Stored data entries:
★ ★ ★ ★
/-- Settles O55: the reader finds the codes in the stream's bits, and expands them with a table one entry
behind the encoder's. -/
theorem readerRecoversTheSymbols : Obligations.ReaderRecoversTheSymbols := by
  intro symbols
  obtain ⟨fit, noEoi, hread⟩ := readCodes_allDataCodes symbols
  have emittedFit := emittedCodes_wordsFit symbols
  have hbits := emittedCodes_streamBits symbols
  have hnumber : numberOfBytes (encodeSymbols symbols) = streamNumber 0 (emittedCodes symbols) :=
    numberOfBytes_streamBytes emittedFit
  have hlength : (encodeSymbols symbols).length = (streamBits (emittedCodes symbols) + 7) / 8 :=
    length_streamBytes _
  have hcodes := length_le_streamBits 1 (allDataCodes symbols)
  have heoi : dataWidth (allDataCodes symbols).length ≤
      dataWidth (1 + (allDataCodes symbols).length) := dataWidth_mono (Nat.le_add_left ..)
  have hclear : numberOfBytes (encodeSymbols symbols) % 2 ^ 5 = 16 := by
    rw [hnumber]
    exact streamNumber_cons_mod _ (by decide)
  have hrest : numberOfBytes (encodeSymbols symbols) >>> 5 =
      streamNumber 0 (withWidths 1 (allDataCodes symbols) ++
        [(17, dataWidth (allDataCodes symbols).length)]) := by
    rw [hnumber]
    exact streamNumber_cons_shiftRight _ (by decide)
  have hloop := readerLoop_of_readCodes (fuel := 8 * (encodeSymbols symbols).length) hread fit noEoi
    hrest (by omega)
  refine readStream_eq_some hclear hloop ?_ (by omega)
  rw [hnumber]
  refine Nat.shiftRight_eq_zero _ _ ?_
  exact (streamNumber_lt emittedFit).trans_le (Nat.pow_le_pow_right (by decide) (by omega))

end Sys2Proof.Machine

namespace Sys2Proof.Machine

/-! ### The Color Indexer (R90, R91) -/

theorem channelBit_eq (channel : Byte) (weight : ColorIndex) :
    channelBit channel weight = if channel = 0 then 0 else weight := ite_not ..

/-- Opacity 0 wins over any colour. -/
theorem index_transparent (red green blue : Byte) : index red green blue 0 = 15 := rfl

/-- Any other opacity is fully opaque. -/
theorem index_opaque {opacity : Byte} (h : opacity ≠ 0) (red green blue : Byte) :
    index red green blue opacity = channelBit red 4 ||| channelBit green 2 ||| channelBit blue 1 :=
  if_neg h

/-- The weights 4, 2 and 1 share no bit, so joining the channels' bits adds them. -/
theorem channelBits_toNat (red green blue : Byte) :
    (channelBit red 4 ||| channelBit green 2 ||| channelBit blue 1).toNat =
      (if red = 0 then 0 else 4) + (if green = 0 then 0 else 2) + (if blue = 0 then 0 else 1) := by
  simp only [channelBit_eq]
  split_ifs <;> rfl

theorem index_toNat (red green blue opacity : Byte) : (index red green blue opacity).toNat =
    if opacity = 0 then 15
    else (if red = 0 then 0 else 4) + (if green = 0 then 0 else 2) + (if blue = 0 then 0 else 1) := by
  split
  case isTrue transparent => rw [transparent, index_transparent]; rfl
  case isFalse visible => rw [index_opaque visible, channelBits_toNat]

theorem index_range (red green blue opacity : Byte) :
    (index red green blue opacity).toNat ≤ 7 ∨ (index red green blue opacity).toNat = 15 := by
  rw [index_toNat]
  split
  case isTrue => exact .inr rfl
  case isFalse => exact .inl (by split_ifs <;> decide)

/-- Each of 0 to 7 is reached by the opaque pixel whose channels are its own three bits. -/
theorem index_of_own_bits : ∀ c : ColorIndex, c.toNat ≤ 7 →
    index ((c &&& 4).setWidth 8) ((c &&& 2).setWidth 8) ((c &&& 1).setWidth 8) 1 = c := by decide

/-- Settles O43: an index's bits say which channels are not zero, and 15 is the transparent pixel's. -/
theorem indexOfAPixel : Obligations.IndexOfAPixel := by
  refine ⟨index_toNat, fun c => ⟨?_, ?_⟩⟩
  · rintro ⟨red, green, blue, opacity, rfl⟩
    exact index_range red green blue opacity
  · rintro (visible | transparent)
    · exact ⟨_, _, _, _, index_of_own_bits c visible⟩
    · exact ⟨0, 0, 0, 0, (index_transparent 0 0 0).trans (BitVec.eq_of_toNat_eq transparent.symm)⟩

end Sys2Proof.Machine

namespace Sys2Proof.Machine

/-! ### Every word completes (R98, R130, R131) -/

/-- Settles O32: a word that decodes raises a fault, is performed or is discarded, and one that does not
decode is illegal or discarded. -/
theorem everyWordCompletes : Obligations.EveryWordCompletes :=
  fun w _ inv => inv.presentWord_completes w

end Sys2Proof.Machine

namespace Sys2Proof.Machine

/-! ### The stream bit by bit (R44, R105) -/

/-- A word pushed above a stream of `n` bits: below bit `n` the stream, from bit `n` on the word. -/
theorem testBit_add_shiftLeft {low n : Nat} (fits : low < 2 ^ n) (high j : Nat) :
    (low + high <<< n).testBit j = if j < n then low.testBit j else high.testBit (j - n) := by
  rw [Nat.shiftLeft_eq, Nat.add_comm, Nat.mul_comm, Nat.testBit_two_pow_mul_add _ fits]

/-- The stream of `t` is that of `s` with further words, or none, pushed above it (R105). -/
def ExtendsStream (s t : State) : Prop :=
  s.nbits ≤ t.nbits ∧ ∃ high, t.acc = s.acc + high <<< s.nbits

theorem ExtendsStream.of_same {s t : State} (hacc : t.acc = s.acc) (hnbits : t.nbits = s.nbits) :
    ExtendsStream s t :=
  ⟨hnbits.ge, 0, by rw [hacc, Nat.zero_shiftLeft, Nat.add_zero]⟩
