-- ==== Sys2Proof/Word.lean ====
section
/-! DEFINITION. The words OCB moves: bytes, 32-bit control words, byte strings (00_scope.md R10; 30_encoding.md R80). -/

namespace Sys2Proof

/-- A byte, 0 to 255 (00_scope.md R10). -/
abbrev Byte := BitVec 8

/-- A 32-bit control or command word (30_encoding.md R80; 10_state.md R29, R33 to R36). -/
abbrev Word := BitVec 32

/-- A byte string; index 0 is the first (leftmost) byte (00_scope.md R10). -/
abbrev Bytes := List Byte

end Sys2Proof
end

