-- ==== Sys2Proof/Machine/Oaep.lean ====
section
/-! DEFINITION. The OAEP family: OAEP_PAD and OAEP_UNPAD (43_oaep.md). -/

namespace Sys2Proof.Machine

/-! ### Pad -/

/-- The message is too long for a modulus of `k` bytes: `len(M) > k - 2*HLEN - 2` over the integers (43_oaep.md R158). -/
def msgTooLong (B : Build) (k : Nat) (m : Bytes) : Bool :=
  decide ((m.length : Int) > (k : Int) - 2 * (B.hlen : Int) - 2)

/-- `DB = lHash ‖ PS ‖ 0x01 ‖ message` with `len(PS) = k - len(M) - 2*HLEN - 2` (43_oaep.md R155, R159). -/
def dataBlock (B : Build) (k : Nat) (lHash m : Bytes) : Bytes :=
  lHash ++ zeros (k - m.length - 2 * B.hlen - 2) ++ [0x01#8] ++ m

/-- Steps 7 to 9: mask DB with the seed's mask, the seed with the masked DB's, and join (43_oaep.md R161). -/
def oaepMask (B : Build) (seed db : Bytes) : Traced Bytes :=
  let dbMask := mgf1 B seed db.length
  let maskedDB := xorBytes db dbMask.1
  let seedMask := mgf1 B maskedDB B.hlen
  let maskedSeed := xorBytes seed seedMask.1
  ([0x00#8] ++ maskedSeed ++ maskedDB, dbMask.2 ++ seedMask.2)

/-- `OAEP_PAD` in build `B` (43_oaep.md R156). The label hash is called before the draw, the draw before the masks. -/
def oaepPadCommand (B : Build) (s : State) : Result :=
  let s := s.beginCommand
  match s.n, s.inp, s.lbl with
  | some n, some m, some label =>
    let k := bytelen n
    if msgTooLong B k m then .next (s.fail .msgTooLong)
    else
      let lHash := labelHash B label
      let db := dataBlock B k lHash.1 m
      let s := s.record lHash.2
      let seed := s.randAnswer B B.hlen
      let s := s.drawn B.hlen
      let em := oaepMask B seed db
      .next ((s.record em.2).setOut em.1).done
  | _, _, _ => .next (s.fail .missingOperand)

/-- `OAEP_PAD`. -/
def execOaepPad (s : State) : Result := oaepPadCommand Config.build s

/-! ### Unpad -/

/-- Undo steps 9 to 7: split EM, recover the seed, then DB (43_oaep.md R155, R174). Answers `(seed, DB)`. -/
def oaepUnmask (B : Build) (em : Bytes) : Traced (Bytes × Bytes) :=
  let maskedSeed := slice em 1 B.hlen
  let maskedDB := slice em (B.hlen + 1) (em.length - B.hlen - 1)
  let seedMask := mgf1 B maskedDB B.hlen
  let seed := xorBytes maskedSeed seedMask.1
  let dbMask := mgf1 B seed (em.length - B.hlen - 1)
  ((seed, xorBytes maskedDB dbMask.1), seedMask.2 ++ dbMask.2)

/-- The scan from DB index `HLEN`: skip bytes equal to 0x00 (43_oaep.md R176). What is left starts at the first non-zero
byte, and is empty if the end of DB is reached. -/
def scanPadding (B : Build) (db : Bytes) : Bytes := (db.drop B.hlen).dropWhile (fun b => b == 0x00#8)

/-- Checks 3 and 4 and the message they let through (43_oaep.md R176, R177, R179). -/
def findMessage (B : Build) (db : Bytes) : Except Failure Bytes :=
  match scanPadding B db with
  | [] => .error .padNoMarker
  | marker :: m =>
    if marker ≠ 0x01#8 then .error .padNoMarker
    else if m = [] then .error .padEmptyMsg
    else .ok m

/-- `OAEP_UNPAD` in build `B` (43_oaep.md R170): presence, then the five checks in their fixed order (R180). -/
def oaepUnpadCommand (B : Build) (s : State) : Result :=
  let s := s.beginCommand
  match s.inp, s.lbl with
  | some em, some label =>
    if em.length < 2 * B.hlen + 2 then .next (s.fail .padShort)
    else if em.head? ≠ some 0x00#8 then .next (s.fail .padLead)
    else
      let block := oaepUnmask B em
      let db := block.1.2
      let s := s.record block.2
      match findMessage B db with
      | .error c => .next (s.fail c)
      | .ok m =>
        let lHash := labelHash B label
        let s := s.record lHash.2
        if db.take B.hlen ≠ lHash.1 then .next (s.fail .padLabel)
        else .next (s.setOut m).done
  | _, _ => .next (s.fail .missingOperand)

/-- `OAEP_UNPAD`. -/
def execOaepUnpad (s : State) : Result := oaepUnpadCommand Config.build s

end Sys2Proof.Machine
end

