-- ==== Sys2Proof/Tests/Slice0.lean ====
section
/-! SUPPORT. The model's own tests: ill-formed terms refused, words written out bit by bit, the spec's vectors with its toy
hash, and for each statement a state and operands that meet its hypotheses. -/

namespace Sys2Proof.Tests

open Sys2Proof Sys2Proof.Machine

/-! ### WellFormed and decode -/

/-- A length of `2^24` does not fit `IMM24` (30_encoding.md R83); `2^24 - 1` does. -/
theorem test_illformed_mgf1_length : ¬ (Instr.mgf1 (2 ^ 24)).WellFormed ∧ (Instr.mgf1 (2 ^ 24 - 1)).WellFormed := by decide

/-- Pattern C0 of 30_encoding.md R83 with `OPC` 0x01. -/
theorem test_decode_cmLoad : decode 0b00000000000000000000000000000001#32 = .ok .cmLoad := rfl

/-- Pattern C0 with `OPC` 0x02. -/
theorem test_decode_crtModpow : decode 0b00000000000000000000000000000010#32 = .ok .crtModpow := rfl

/-- Pattern CL with `OPC` 0x03 and `L` = 0x800005, both ends of `IMM24`. -/
theorem test_decode_mgf1 : decode 0b10000000000000000000010100000011#32 = .ok (.mgf1 0x800005) := rfl

/-- Pattern C0 with `OPC` 0x04. -/
theorem test_decode_oaepPad : decode 0b00000000000000000000000000000100#32 = .ok .oaepPad := rfl

/-- Pattern C0 with `OPC` 0x05. -/
theorem test_decode_oaepUnpad : decode 0b00000000000000000000000000000101#32 = .ok .oaepUnpad := rfl

/-- 30_encoding.md R87 at its edges: `OPC` 0x00, 0x06, 0xFF, and `IMM24 != 0` at its lowest and highest bit. -/
theorem test_decode_illegal :
    decode 0x00000000#32 = .error .unassignedOpcode ∧ decode 0x00000006#32 = .error .unassignedOpcode ∧
    decode 0xFFFFFFFF#32 = .error .unassignedOpcode ∧ decode 0x00000101#32 = .error .immediateNotZero ∧
    decode 0x80000004#32 = .error .immediateNotZero := ⟨rfl, rfl, rfl, rfl, rfl⟩

theorem test_decodeTableWord : decodeTableWord 32 0x00000503 = some (.mgf1 5) ∧ decodeTableWord 32 0x00000102 = none :=
  ⟨rfl, rfl⟩

/-! ### A build to check the vectors with: `Toy_h` of 95_test_vectors.md section 2, CAP = 2500 -/

def toyHash (h : Nat) (b : Bytes) : Bytes :=
  (List.range h).map fun j =>
    BitVec.ofNat 8 (0x5A + 0x1D * j + 7 * b.length + (b.zipIdx.map fun x => (x.2 + j + 1) * x.1.toNat).sum)

/-- `Toy2`, with a `Rand` that answers `draw` (zeros after it). -/
def toy2 (draw : Bytes) : Build where
  hlen := 2
  cap := 2500
  hash := toyHash 2
  rand _ count := (draw ++ zeros count).take count
  hlen_pos := by decide
  cap_pos := by decide
  cap_lt := by decide
  hash_length := by simp [toyHash]
  rand_length := by simp

/-- What a command leaves, if it answers a next state. -/
def after {α : Type} (r : Result) (view : State → α) : Option α :=
  match r with
  | .next t => some (view t)
  | .fault _ => none
  | .refused _ => none

/-- 95_test_vectors.md section 2, spot values. -/
theorem test_toyHash : toyHash 2 [0x74, 0x65, 0x73, 0x74, 0x00] = [0xE4, 0xC1] ∧ toyHash 1 [0x78, 0x00] = [0xE0] := by decide

def keyed (n p q gf : Nat) : State := { State.reset with n := some n, p := some p, q := some q, gf := some gf }

def latched (n p q gf x e : Nat) : State :=
  { State.reset with cm := some { n := n, p := p, q := q, gf := gf }, x := some x, e := some e }

def hiMsg : Bytes := [0x68, 0x69, 0x21]

def testLabel : Bytes := [0x74, 0x65, 0x73, 0x74]

def v30Padded : Bytes := [0x00, 0x40, 0x6B, 0x40, 0xE7, 0xAA, 0x2C, 0xD8, 0x5D, 0x97]

def toPad (n : Nat) (m label : Bytes) : State := { State.reset with n := some n, inp := some m, lbl := some label }

def toUnpad (em label : Bytes) : State := { State.reset with inp := some em, lbl := some label }

/-- V10. -/
theorem test_cmLoad_latches :
    after (exec .cmLoad (keyed 3233 61 53 38)) (fun t => (t.cm, t.status)) =
      some (some { n := 3233, p := 61, q := 53, gf := 38 }, 0x00000001#32) := by decide

/-- V11: GF = 0 after a load leaves the first `CM`. -/
theorem test_cmLoad_zero_keeps_cm :
    after (exec .cmLoad { keyed 3233 61 53 0 with cm := some { n := 3233, p := 61, q := 53, gf := 38 } })
      (fun t => (t.cm, t.status)) = some (some { n := 3233, p := 61, q := 53, gf := 38 }, 0x00000512#32) := by decide

/-- V13: a - b is negative. -/
theorem test_crtModpow_v13 :
    after (exec .crtModpow (latched 3233 61 53 38 2790 413)) (fun t => (t.r, t.status, t.trace)) =
      some (some 65, 0x00000001#32, [.modExp 2790 53 61, .modExp 2790 49 53]) := by decide

/-- V14: the value differs from `3^2 mod 15 = 9`. -/
theorem test_crtModpow_v14 : after (exec .crtModpow (latched 15 3 5 2 3 2)) (·.r) = some (some 4) := by decide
★ ★ ★ ★
- _Work task_
Every line containing the string "missingOperand" in the entries should be counted; give the resulting number and nothing else.

- _Task answer_
2